18:06:35 <RajeshMohan> Hi al
18:06:47 <SumitNaiksatam> RajeshMohan: hi, thanks for joining
18:07:01 <SumitNaiksatam> EmilienM: posted the patch #link https://review.openstack.org/#/c/65744
18:07:02 <SridarK> Hi RajeshMohan:
18:07:12 <SumitNaiksatam> which targets the FWaaS API
18:07:46 <SumitNaiksatam> however there was already a patch posted by yair: #link https://review.openstack.org/#/c/64362
18:08:16 <SridarK> Hmm! yes that is what confused me
18:09:09 <SumitNaiksatam> just wanted to check with EmilienM if his patch supersedes the other one
18:10:20 <SumitNaiksatam> #action SumitNaiksatam to check with EmilienM, Yair and mlavalle regarding the FWaaS API patch
18:10:25 <SumitNaiksatam> #undo
18:10:26 <openstack> Removing item from minutes: <ircmeeting.items.Action object at 0x2d46910>
18:10:44 <SumitNaiksatam> : #action SumitNaiksatam to check with EmilienM, Yair and mlavalle regarding the tempest FWaaS API patch
18:11:24 <SumitNaiksatam> in addition we would need to add scenario tests as well
18:11:35 <SumitNaiksatam> let me know if there is interest
18:11:53 <SumitNaiksatam> and we can coordinate accordingly
18:12:08 <SridarK> Are we time barred for this already ?
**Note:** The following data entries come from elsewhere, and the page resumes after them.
-- ==== Sys2Proof/Machine/Cop1.lean ====
section
/-! DEFINITION. Machine/Cop1.lean: COP1, single-precision floating point (43_cop1.md R360 to R400). A NaN result takes its pattern from a
draw (R360; D24). -/

namespace Sys2Proof.Machine

open Sys2Proof

/-! ### Moves -/

/-- R362. -/
def execMfc1 (rt : GReg) (fs : FReg) (s : State) : Result := done (s.setX rt (s.f fs))

/-- R363. -/
def execMtc1 (rt : GReg) (fs : FReg) (s : State) : Result := done (s.setF fs (s.x rt))

/-- R364. -/
def execCfc1 (rt : GReg) (fs : FReg) (s : State) : Result :=
  done (s.setX rt (if fs = 0#5 then Config.fcr0 else if fs = 31#5 then s.fcr31View else 0#32))

/-- R365. -/
def execCtc1 (rt : GReg) (fs : FReg) (s : State) : Result :=
  if fs = 31#5 then done ((s.setFcr31 (s.x rt &&& 0x0181FFFF#32)).setFpcond ((s.x rt).getLsbD 23)) else done s

/-! ### Arithmetic -/

/-- Writing a float result to `f[fd]`, a NaN drawn (R360). -/
def writeFloat (fd : FReg) (r : Option Word) (s : State) : Result := done (s.setF fd (orNaN (s.free laneDraws) r))

/-- R366. -/
def execAddS (ft fs fd : FReg) (s : State) : Result := writeFloat fd (fAdd s.cfg.ftz (s.f fs) (s.f ft)) s

/-- R367. -/
def execSubS (ft fs fd : FReg) (s : State) : Result := writeFloat fd (fSub s.cfg.ftz (s.f fs) (s.f ft)) s

/-- R368. -/
def execMulS (ft fs fd : FReg) (s : State) : Result := writeFloat fd (fMul s.cfg.ftz (s.f fs) (s.f ft)) s

/-- R369. -/
def execDivS (ft fs fd : FReg) (s : State) : Result := writeFloat fd (fDiv s.cfg.ftz (s.f fs) (s.f ft)) s

/-- R370. -/
def execSqrtS (fs fd : FReg) (s : State) : Result := writeFloat fd (fSqrt s.cfg.ftz (s.f fs)) s

/-- R371. -/
def execAbsS (fs fd : FReg) (s : State) : Result := done (s.setF fd (s.f fs &&& 0x7FFFFFFF#32))

/-- R372. -/
def execMovS (fs fd : FReg) (s : State) : Result := done (s.setF fd (s.f fs))

/-- R373. -/
def execNegS (fs fd : FReg) (s : State) : Result := done (s.setF fd (s.f fs ^^^ signBit))

/-! ### Conversions -/

/-- R375. -/
def execCvtWS (fs fd : FReg) (s : State) : Result :=
  done (s.setF fd (f2i (Rounding.ofRM (s.cpu.fcr31.extractLsb' 0 2)) (s.f fs)))

/-- R376. -/
def execRoundWS (fs fd : FReg) (s : State) : Result := done (s.setF fd (f2i .nearestEven (s.f fs)))

/-- R377. -/
def execTruncWS (fs fd : FReg) (s : State) : Result := done (s.setF fd (f2i .towardZero (s.f fs)))

/-- R378. -/
def execCeilWS (fs fd : FReg) (s : State) : Result := done (s.setF fd (f2i .towardPlus (s.f fs)))

/-- R379. -/
def execFloorWS (fs fd : FReg) (s : State) : Result := done (s.setF fd (f2i .towardMinus (s.f fs)))

/-- R380. -/
def execCvtSW (fs fd : FReg) (s : State) : Result := done (s.setF fd (ofScaledInt (s.f fs).toInt 0))

/-! ### Compares -/

/-- A compare with its condition (R361). -/
def compareFloat (cond : BitVec 4) (ft fs : FReg) (s : State) : Result :=
  done (s.setFpcond (fpCompare cond (s.f fs) (s.f ft)))

/-- R381. -/
def execCFS (ft fs : FReg) (s : State) : Result := compareFloat 0#4 ft fs s

/-- R382. -/
def execCUnS (ft fs : FReg) (s : State) : Result := compareFloat 1#4 ft fs s

/-- R383. -/
def execCEqS (ft fs : FReg) (s : State) : Result := compareFloat 2#4 ft fs s

/-- R384. -/
def execCUeqS (ft fs : FReg) (s : State) : Result := compareFloat 3#4 ft fs s

/-- R385. -/
def execCOltS (ft fs : FReg) (s : State) : Result := compareFloat 4#4 ft fs s

/-- R386. -/
def execCUltS (ft fs : FReg) (s : State) : Result := compareFloat 5#4 ft fs s

/-- R387. -/
def execCOleS (ft fs : FReg) (s : State) : Result := compareFloat 6#4 ft fs s

/-- R388. -/
def execCUleS (ft fs : FReg) (s : State) : Result := compareFloat 7#4 ft fs s

/-- R389. -/
def execCSfS (ft fs : FReg) (s : State) : Result := compareFloat 8#4 ft fs s

/-- R390. -/
def execCNgleS (ft fs : FReg) (s : State) : Result := compareFloat 9#4 ft fs s

/-- R391. -/
def execCSeqS (ft fs : FReg) (s : State) : Result := compareFloat 10#4 ft fs s

/-- R392. -/
def execCNglS (ft fs : FReg) (s : State) : Result := compareFloat 11#4 ft fs s

/-- R393. -/
def execCLtS (ft fs : FReg) (s : State) : Result := compareFloat 12#4 ft fs s

/-- R394. -/
def execCNgeS (ft fs : FReg) (s : State) : Result := compareFloat 13#4 ft fs s

/-- R395. -/
def execCLeS (ft fs : FReg) (s : State) : Result := compareFloat 14#4 ft fs s

/-- R396. -/
def execCNgtS (ft fs : FReg) (s : State) : Result := compareFloat 15#4 ft fs s

/-! ### Branches -/

/-- R397. -/
def execBc1f (imm : Half) (s : State) : Result := relBranch false (!s.cpu.fpcond) imm s

/-- R398. -/
def execBc1t (imm : Half) (s : State) : Result := relBranch false s.cpu.fpcond imm s

/-- R399. -/
def execBc1fl (imm : Half) (s : State) : Result := relBranch true (!s.cpu.fpcond) imm s

/-- R400. -/
def execBc1tl (imm : Half) (s : State) : Result := relBranch true s.cpu.fpcond imm s

end Sys2Proof.Machine
end

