-- ==== Sys2Proof/Machine/System.lean ====
section
/-! DEFINITION. Machine/System.lean: `syscall` with its dispatch hook, `break`, `sync`, `cache` (44_system.md R401 to R408). -/

namespace Sys2Proof.Machine

open Sys2Proof

/-- The value a map gives a key. -/
def lookup {β : Type} (l : List (Word × β)) (k : Word) : Option β :=
  match l with
  | [] => none
  | (a, b) :: rest => if a = k then some b else lookup rest k

/-- The arguments of a command, from the caller's registers (48_scheduler.md R651). -/
def State.commandArgs (s : State) : CommandArgs := ⟨s.x 4, s.x 5, s.x 6, s.x 7, s.x 8, s.x 9⟩

/-- What the handler of a NID does to the caller's state: a scheduler command (48_scheduler.md R651), or the external `DISPATCH`; `none`
where the external handler reports `handled = false`. -/
def dispatch (nid : Word) (s : State) : Option Result :=
  match lookup s.cfg.kernelNid nid with
  | some c => some (runCommand c s.commandArgs s)
  | none =>
    let r := Config.dispatch nid s
    if r.handled then some (runActions r.actions s) else none

/-- What follows the handler of a `syscall` (R404): the pc and the poison. A handler that raised a fatal failure leaves the live
ProcessorState as `s` has it (60_exceptions.md R704) [log 43]. -/
def afterHandler (s : State) (r : Result) : Result :=
  match r with
  | .next t => .next (if t.failure.isSome then { t with cpu := s.cpu } else (t.setPc (s.cpu.pc + 4#32)).poison)
  | .fault f => .fault f
  | .refused f => .refused f

/-- R404; the code field is ignored. -/
def execSyscall (_code : BitVec 20) (s : State) : Result :=
  match lookup s.cfg.nidMap s.cpu.pc with
  | none => raise .syscall 0#32 s
  | some nid =>
    match dispatch nid s with
    | none => raise .syscall 0#32 s
    | some r => afterHandler s r

/-- R405. -/
def execBrk (_code : BitVec 20) (s : State) : Result := raise .brk 0#32 s

/-- R406. -/
def execSync (_stype : BitVec 5) (s : State) : Result := done s

/-- R407. -/
def execCache (_rs : GReg) (_op : BitVec 5) (_imm : Half) (s : State) : Result := done s

end Sys2Proof.Machine
end

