/-- Every register file of the machine is well formed: the live one, the one a nested run saved, and every thread's. -/
def State.regsWf (s : State) : Bool :=
  s.cpu.wf && (match s.sched.nested with
    | some p => p.wf
    | none => true) && s.sched.threads.all fun t => t.ctx.wf

/-- A safe state: neither failed nor refused, so that a further step exists (48_scheduler.md R630). -/
def State.safe (s : State) : Bool := s.failure.isNone && s.refused.isNone

/-! ### Frames -/

/-- All of a state but the live ProcessorState and memory is as before: the latch, the refusal mark, the scheduler, the parameters, `ir` and
the draws. -/
structure RestSame (s t : State) : Prop where
  failure : t.failure = s.failure
  refused : t.refused = s.refused
  sched : t.sched = s.sched
  cfg : t.cfg = s.cfg
  ir : t.ir = s.ir
  drawCount : t.drawCount = s.drawCount

/-- Every byte of the address space reads as before. -/
def MemSame (s t : State) : Prop := ∀ a : Word, t.loadByte a = s.loadByte a

/-- No transfer is latched or resolved. -/
structure TransferSame (s t : State) : Prop where
  branchPC : t.cpu.branchPC = s.cpu.branchPC
  branching : t.cpu.requiredBranching = s.cpu.requiredBranching
  jumping : t.cpu.requiredJumping = s.cpu.requiredJumping

/-- Every general register but `rd` reads as before. -/
def GprSameBut (rd : GReg) (s t : State) : Prop := ∀ r : GReg, r ≠ rd → t.x r = s.x r

/-- Every general register reads as before. -/
def GprSame (s t : State) : Prop := ∀ r : GReg, t.x r = s.x r

/-- Every COP1 register but `fd` reads as before. -/
def FprSameBut (fd : FReg) (s t : State) : Prop := ∀ r : FReg, r ≠ fd → t.f r = s.f r

/-- Every COP1 register reads as before. -/
def FprSame (s t : State) : Prop := ∀ r : FReg, t.f r = s.f r

/-- Every VFPU slot reads as before. -/
def VprSame (s t : State) : Prop := ∀ k : VReg, t.vr k = s.vr k

/-- Every VFPU control register reads as before. -/
def VcSame (s t : State) : Prop := ∀ k : CReg, t.vc k = s.vc k

/-- `hi` and `lo` are as before. -/
structure HiLoSame (s t : State) : Prop where
  hi : t.cpu.hi = s.cpu.hi
  lo : t.cpu.lo = s.cpu.lo

/-- The COP1 control register, the COP1 condition and the load-linked bit are as before. -/
structure FlagsSame (s t : State) : Prop where
  fcr31 : t.cpu.fcr31 = s.cpu.fcr31
  fpcond : t.cpu.fpcond = s.cpu.fpcond
  llBit : t.cpu.llBit = s.cpu.llBit

/-- The pc has advanced by 4 (41_branch.md R280). -/
def Advanced (s t : State) : Prop := t.cpu.pc = s.cpu.pc + 4#32

/-- Nothing but `x[rd]` and the pc is changed, and the pc has advanced. -/
structure OnlyX (rd : GReg) (s t : State) : Prop where
  pc : Advanced s t
  gpr : GprSameBut rd s t
  fpr : FprSame s t
  vpr : VprSame s t
  vc : VcSame s t
  hiLo : HiLoSame s t
  flags : FlagsSame s t
  transfer : TransferSame s t
  mem : MemSame s t
  rest : RestSame s t

/-- An instruction that writes `v` to `x[rd]`, of which register 0 takes nothing (10_state.md R32), and changes nothing else. -/
def WritesX (rd : GReg) (v : Word) (s t : State) : Prop := t.x rd = (if rd = 0#5 then 0#32 else v) ∧ OnlyX rd s t

/-- Nothing but `f[fd]` and the pc is changed, and the pc has advanced. -/
structure OnlyF (fd : FReg) (s t : State) : Prop where
  pc : Advanced s t
  gpr : GprSame s t
  fpr : FprSameBut fd s t
  vpr : VprSame s t
  vc : VcSame s t
  hiLo : HiLoSame s t
  flags : FlagsSame s t
  transfer : TransferSame s t
  mem : MemSame s t
  rest : RestSame s t

/-- An instruction that writes `v` to `f[fd]` and changes nothing else. -/
def WritesF (fd : FReg) (v : Word) (s t : State) : Prop := t.f fd = v ∧ OnlyF fd s t

/-- Nothing but `hi`, `lo` and the pc is changed, and the pc has advanced. -/
structure OnlyHiLo (s t : State) : Prop where
  pc : Advanced s t
  gpr : GprSame s t
  fpr : FprSame s t
  vpr : VprSame s t
  vc : VcSame s t
  flags : FlagsSame s t
  transfer : TransferSame s t
  mem : MemSame s t
  rest : RestSame s t

/-- Nothing but the COP1 control register, the condition `fpcond` and the pc is changed, and the pc has advanced. -/
structure OnlyCop1Control (s t : State) : Prop where
  pc : Advanced s t
  gpr : GprSame s t
  fpr : FprSame s t
  vpr : VprSame s t
  vc : VcSame s t
  hiLo : HiLoSame s t
  llBit : t.cpu.llBit = s.cpu.llBit
  transfer : TransferSame s t
  mem : MemSame s t
  rest : RestSame s t

/-- Nothing but the pc is changed, and the pc has advanced: a no-operation. -/
structure OnlyPc (s t : State) : Prop where
  pc : Advanced s t
  gpr : GprSame s t
  fpr : FprSame s t
  vpr : VprSame s t
  vc : VcSame s t
  hiLo : HiLoSame s t
  flags : FlagsSame s t
  transfer : TransferSame s t
  mem : MemSame s t
  rest : RestSame s t

/-- Nothing but memory and the pc is changed, and the pc has advanced: a store. -/
structure OnlyMem (s t : State) : Prop where
  pc : Advanced s t
  gpr : GprSame s t
  fpr : FprSame s t
  vpr : VprSame s t
  vc : VcSame s t
  hiLo : HiLoSame s t
  flags : FlagsSame s t
  transfer : TransferSame s t
  rest : RestSame s t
18:12:21 <SumitNaiksatam> SridarK: not that i am not aware of
18:12:31 <SumitNaiksatam> SridarK: i think earlier is always better
18:12:54 <SridarK> ok so for tests the review cut off of Feb 18 does not apply ?
18:13:21 <SumitNaiksatam> #action SumitNaiksatam to also check if there are cut off dates for tempests tests
18:15:00 <SumitNaiksatam> anything more on gate or tempest tests?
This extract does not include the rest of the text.